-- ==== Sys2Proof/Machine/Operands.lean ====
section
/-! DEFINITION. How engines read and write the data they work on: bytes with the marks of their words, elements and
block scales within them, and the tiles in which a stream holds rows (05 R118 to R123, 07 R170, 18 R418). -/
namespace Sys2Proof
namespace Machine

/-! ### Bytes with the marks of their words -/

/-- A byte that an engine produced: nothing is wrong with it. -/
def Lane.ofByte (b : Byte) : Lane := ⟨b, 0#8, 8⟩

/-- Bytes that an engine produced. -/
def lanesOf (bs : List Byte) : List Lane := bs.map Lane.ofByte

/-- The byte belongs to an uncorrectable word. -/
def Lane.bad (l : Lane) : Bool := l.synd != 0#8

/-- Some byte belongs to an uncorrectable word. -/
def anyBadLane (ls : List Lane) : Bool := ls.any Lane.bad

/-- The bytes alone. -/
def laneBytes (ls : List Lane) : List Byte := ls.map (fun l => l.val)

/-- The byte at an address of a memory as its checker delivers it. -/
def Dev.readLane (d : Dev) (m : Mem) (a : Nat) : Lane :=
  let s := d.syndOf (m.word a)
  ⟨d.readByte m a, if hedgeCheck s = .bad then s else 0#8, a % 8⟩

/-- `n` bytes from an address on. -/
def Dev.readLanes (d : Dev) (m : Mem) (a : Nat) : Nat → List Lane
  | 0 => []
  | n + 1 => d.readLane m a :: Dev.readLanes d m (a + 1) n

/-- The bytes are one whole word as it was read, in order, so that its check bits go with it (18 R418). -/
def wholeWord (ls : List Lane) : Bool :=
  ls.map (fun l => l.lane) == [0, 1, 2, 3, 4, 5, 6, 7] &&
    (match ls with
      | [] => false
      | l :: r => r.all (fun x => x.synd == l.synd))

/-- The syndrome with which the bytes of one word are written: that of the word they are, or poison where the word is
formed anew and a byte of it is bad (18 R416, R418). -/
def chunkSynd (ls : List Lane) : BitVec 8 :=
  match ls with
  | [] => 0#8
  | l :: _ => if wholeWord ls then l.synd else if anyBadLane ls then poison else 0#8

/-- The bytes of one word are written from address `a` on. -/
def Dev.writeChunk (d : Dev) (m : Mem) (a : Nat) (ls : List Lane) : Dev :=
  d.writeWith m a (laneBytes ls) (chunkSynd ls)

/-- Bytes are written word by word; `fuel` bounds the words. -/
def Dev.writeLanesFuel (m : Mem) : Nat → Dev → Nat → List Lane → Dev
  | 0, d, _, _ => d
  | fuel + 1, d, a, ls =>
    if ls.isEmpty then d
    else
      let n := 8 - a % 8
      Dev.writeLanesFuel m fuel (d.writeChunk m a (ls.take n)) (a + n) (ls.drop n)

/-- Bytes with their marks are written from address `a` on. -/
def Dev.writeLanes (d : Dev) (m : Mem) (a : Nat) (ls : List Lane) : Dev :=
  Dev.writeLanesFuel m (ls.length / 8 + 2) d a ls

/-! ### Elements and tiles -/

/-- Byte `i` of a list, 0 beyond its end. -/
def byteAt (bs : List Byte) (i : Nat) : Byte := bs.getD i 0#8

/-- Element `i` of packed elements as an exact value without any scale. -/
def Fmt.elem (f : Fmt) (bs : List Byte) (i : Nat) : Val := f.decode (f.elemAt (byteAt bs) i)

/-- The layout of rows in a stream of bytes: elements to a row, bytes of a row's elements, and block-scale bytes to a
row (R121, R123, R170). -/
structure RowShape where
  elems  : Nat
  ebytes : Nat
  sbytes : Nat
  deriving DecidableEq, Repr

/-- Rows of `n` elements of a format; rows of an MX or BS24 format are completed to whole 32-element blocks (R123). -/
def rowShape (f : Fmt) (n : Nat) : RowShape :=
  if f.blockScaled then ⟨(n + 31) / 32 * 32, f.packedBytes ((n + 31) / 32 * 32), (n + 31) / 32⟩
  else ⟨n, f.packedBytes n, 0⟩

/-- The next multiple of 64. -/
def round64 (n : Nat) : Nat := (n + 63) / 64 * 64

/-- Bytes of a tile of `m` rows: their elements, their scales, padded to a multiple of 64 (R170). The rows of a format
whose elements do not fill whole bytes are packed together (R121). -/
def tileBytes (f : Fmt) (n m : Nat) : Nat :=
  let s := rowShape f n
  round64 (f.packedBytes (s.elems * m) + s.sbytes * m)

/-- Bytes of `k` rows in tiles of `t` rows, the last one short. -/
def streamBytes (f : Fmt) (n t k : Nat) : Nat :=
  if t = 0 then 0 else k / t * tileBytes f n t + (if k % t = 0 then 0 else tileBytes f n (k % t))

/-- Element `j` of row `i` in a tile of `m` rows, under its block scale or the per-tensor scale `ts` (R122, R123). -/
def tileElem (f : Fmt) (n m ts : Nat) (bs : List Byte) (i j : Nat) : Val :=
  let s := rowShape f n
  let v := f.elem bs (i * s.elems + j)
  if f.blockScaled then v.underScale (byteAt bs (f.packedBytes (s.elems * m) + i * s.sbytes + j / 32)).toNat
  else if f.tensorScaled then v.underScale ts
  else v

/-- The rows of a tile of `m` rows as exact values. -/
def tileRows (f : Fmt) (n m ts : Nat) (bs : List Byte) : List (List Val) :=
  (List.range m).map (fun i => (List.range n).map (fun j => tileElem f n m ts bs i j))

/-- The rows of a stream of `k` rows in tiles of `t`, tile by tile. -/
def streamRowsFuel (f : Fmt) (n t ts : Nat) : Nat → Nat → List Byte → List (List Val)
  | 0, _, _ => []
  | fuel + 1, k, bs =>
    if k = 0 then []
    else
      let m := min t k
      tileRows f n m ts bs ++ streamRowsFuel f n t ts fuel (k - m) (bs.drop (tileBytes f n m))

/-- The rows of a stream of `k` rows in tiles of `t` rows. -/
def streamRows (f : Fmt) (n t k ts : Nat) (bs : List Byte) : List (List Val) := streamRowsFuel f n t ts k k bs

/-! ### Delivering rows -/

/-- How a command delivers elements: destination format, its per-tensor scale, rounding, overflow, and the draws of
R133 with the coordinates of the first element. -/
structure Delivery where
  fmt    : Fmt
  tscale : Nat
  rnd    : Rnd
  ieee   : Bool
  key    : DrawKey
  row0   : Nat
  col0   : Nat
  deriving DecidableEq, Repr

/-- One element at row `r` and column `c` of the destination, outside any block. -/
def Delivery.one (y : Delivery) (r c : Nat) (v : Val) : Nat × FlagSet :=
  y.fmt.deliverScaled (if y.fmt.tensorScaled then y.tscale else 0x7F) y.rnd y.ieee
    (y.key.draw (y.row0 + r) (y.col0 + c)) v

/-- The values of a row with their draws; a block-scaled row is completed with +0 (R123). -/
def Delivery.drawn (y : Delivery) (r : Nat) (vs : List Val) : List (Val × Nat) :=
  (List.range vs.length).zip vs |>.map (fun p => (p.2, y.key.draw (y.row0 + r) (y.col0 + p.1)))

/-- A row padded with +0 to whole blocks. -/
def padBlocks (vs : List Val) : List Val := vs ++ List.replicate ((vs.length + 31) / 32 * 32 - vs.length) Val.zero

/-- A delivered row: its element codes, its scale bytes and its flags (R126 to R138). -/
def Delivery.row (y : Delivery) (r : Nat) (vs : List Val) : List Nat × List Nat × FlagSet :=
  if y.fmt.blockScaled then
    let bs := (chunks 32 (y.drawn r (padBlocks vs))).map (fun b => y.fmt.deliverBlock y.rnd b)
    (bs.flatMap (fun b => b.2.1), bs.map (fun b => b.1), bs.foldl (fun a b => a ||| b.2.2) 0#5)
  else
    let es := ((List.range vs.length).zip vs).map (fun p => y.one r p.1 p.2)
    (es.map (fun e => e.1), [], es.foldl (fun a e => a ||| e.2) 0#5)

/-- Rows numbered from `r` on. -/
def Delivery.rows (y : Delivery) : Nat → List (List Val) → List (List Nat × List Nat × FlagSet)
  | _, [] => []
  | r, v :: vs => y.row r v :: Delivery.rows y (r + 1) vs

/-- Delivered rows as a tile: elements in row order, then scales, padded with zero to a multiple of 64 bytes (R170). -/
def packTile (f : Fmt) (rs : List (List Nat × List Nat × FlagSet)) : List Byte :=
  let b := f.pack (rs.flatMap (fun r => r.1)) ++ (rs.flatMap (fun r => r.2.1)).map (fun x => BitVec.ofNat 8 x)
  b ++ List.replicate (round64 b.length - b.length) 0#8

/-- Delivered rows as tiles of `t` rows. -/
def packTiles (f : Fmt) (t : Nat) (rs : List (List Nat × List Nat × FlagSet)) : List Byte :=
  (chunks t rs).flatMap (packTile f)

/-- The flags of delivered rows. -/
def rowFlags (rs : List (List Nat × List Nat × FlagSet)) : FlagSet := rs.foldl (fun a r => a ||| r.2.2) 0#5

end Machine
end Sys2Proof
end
^^^^^^^^^^^^^^^^
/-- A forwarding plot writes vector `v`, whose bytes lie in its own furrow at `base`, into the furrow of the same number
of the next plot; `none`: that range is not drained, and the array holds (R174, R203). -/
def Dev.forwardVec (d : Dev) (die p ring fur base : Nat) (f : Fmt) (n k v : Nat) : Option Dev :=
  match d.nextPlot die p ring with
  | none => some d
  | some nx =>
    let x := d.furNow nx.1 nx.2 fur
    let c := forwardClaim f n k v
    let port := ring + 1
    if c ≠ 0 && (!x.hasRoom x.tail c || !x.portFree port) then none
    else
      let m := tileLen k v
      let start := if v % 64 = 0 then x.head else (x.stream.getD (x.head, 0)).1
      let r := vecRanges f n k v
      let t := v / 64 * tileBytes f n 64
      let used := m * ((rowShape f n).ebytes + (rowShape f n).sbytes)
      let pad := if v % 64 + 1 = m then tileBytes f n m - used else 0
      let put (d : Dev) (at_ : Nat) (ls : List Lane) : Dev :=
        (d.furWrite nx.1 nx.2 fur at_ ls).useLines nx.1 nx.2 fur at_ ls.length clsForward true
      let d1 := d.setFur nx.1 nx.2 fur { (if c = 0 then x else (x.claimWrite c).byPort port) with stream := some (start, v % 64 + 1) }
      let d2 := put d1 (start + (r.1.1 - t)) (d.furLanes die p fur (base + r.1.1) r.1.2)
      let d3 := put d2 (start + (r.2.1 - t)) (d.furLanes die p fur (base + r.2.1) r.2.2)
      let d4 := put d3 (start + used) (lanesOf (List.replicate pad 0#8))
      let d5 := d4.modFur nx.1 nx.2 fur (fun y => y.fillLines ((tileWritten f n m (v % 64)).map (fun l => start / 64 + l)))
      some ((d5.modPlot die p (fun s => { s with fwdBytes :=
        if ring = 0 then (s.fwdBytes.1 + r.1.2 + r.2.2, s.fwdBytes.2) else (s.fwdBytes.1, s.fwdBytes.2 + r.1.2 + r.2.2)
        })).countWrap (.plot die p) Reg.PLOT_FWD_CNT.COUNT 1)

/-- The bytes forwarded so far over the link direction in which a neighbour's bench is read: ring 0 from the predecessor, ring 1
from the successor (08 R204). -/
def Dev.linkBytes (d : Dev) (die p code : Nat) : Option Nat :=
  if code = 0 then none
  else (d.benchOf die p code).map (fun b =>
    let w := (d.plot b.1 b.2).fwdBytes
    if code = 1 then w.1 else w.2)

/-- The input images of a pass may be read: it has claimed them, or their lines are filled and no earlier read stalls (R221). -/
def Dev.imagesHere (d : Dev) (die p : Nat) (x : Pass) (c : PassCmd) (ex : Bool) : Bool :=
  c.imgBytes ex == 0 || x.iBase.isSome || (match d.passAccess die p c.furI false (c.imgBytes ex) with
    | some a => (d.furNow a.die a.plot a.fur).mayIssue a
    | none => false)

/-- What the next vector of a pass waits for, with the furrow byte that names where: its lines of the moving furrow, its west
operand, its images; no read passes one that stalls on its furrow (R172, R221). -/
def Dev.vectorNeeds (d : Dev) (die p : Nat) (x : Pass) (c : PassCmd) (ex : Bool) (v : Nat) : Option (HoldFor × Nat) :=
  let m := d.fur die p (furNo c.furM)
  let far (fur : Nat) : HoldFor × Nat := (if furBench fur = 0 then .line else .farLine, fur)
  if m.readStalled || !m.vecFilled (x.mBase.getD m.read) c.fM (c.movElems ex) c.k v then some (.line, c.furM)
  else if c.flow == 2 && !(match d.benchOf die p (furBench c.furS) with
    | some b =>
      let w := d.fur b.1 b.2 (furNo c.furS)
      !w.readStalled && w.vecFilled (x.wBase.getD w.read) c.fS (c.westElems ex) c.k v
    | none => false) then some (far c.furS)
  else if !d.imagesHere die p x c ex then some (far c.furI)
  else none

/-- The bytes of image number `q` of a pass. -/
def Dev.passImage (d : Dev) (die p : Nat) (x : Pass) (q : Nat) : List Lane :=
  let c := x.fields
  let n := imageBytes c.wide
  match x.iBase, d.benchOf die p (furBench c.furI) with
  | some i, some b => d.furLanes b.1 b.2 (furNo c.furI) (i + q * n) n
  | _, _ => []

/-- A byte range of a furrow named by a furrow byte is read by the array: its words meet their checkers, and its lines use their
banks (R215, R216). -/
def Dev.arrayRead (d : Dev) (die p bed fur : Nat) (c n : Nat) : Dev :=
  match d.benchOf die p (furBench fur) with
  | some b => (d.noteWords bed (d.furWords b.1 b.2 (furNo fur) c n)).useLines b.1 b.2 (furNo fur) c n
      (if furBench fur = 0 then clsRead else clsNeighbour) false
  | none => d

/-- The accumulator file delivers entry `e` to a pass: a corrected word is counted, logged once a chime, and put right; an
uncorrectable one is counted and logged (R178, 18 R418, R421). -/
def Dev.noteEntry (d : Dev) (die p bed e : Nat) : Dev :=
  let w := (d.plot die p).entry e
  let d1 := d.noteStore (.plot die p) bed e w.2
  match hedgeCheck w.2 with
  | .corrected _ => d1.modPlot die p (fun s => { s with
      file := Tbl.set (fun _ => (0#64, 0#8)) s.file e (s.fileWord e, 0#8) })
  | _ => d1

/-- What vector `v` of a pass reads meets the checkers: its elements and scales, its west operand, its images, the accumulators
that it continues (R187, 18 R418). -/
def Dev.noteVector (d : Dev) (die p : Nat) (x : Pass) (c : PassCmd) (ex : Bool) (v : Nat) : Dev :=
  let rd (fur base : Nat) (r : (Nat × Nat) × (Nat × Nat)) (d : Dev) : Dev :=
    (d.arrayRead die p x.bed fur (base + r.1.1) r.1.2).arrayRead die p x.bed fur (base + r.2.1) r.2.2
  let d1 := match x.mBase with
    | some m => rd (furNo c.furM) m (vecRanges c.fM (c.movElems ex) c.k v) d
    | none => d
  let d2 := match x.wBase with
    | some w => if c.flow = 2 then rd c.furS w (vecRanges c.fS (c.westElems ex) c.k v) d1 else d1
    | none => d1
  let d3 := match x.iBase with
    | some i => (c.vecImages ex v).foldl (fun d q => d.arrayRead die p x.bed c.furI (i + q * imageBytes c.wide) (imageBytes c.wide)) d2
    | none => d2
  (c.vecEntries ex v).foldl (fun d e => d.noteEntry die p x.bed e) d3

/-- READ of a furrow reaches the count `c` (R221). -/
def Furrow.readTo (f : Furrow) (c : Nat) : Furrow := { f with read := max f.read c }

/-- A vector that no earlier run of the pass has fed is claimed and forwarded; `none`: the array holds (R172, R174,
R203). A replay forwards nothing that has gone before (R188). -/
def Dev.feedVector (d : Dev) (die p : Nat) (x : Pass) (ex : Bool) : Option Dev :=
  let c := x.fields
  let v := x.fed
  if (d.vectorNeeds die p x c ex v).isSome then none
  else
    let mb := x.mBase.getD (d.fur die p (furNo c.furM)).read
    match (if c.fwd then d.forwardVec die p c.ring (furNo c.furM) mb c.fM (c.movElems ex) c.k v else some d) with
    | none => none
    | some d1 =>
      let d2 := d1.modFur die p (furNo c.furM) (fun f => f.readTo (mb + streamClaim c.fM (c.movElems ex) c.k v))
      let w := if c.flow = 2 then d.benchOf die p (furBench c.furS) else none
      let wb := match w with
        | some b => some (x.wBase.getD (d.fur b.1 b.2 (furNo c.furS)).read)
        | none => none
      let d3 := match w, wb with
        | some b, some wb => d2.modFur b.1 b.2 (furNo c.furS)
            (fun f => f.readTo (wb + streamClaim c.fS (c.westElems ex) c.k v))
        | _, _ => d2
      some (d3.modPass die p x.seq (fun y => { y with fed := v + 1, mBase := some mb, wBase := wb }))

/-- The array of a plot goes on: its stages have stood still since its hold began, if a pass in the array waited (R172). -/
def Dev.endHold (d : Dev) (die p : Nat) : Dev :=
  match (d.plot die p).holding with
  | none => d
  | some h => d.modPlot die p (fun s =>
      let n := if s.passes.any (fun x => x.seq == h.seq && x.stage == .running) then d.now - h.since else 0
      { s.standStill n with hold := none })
^^^^^^^^^^^^^^^^
TASK GOAL: Only lines that include "furBench" are counted here. Give their number for the records above and add nothing.

OUTPUT BELOW: 6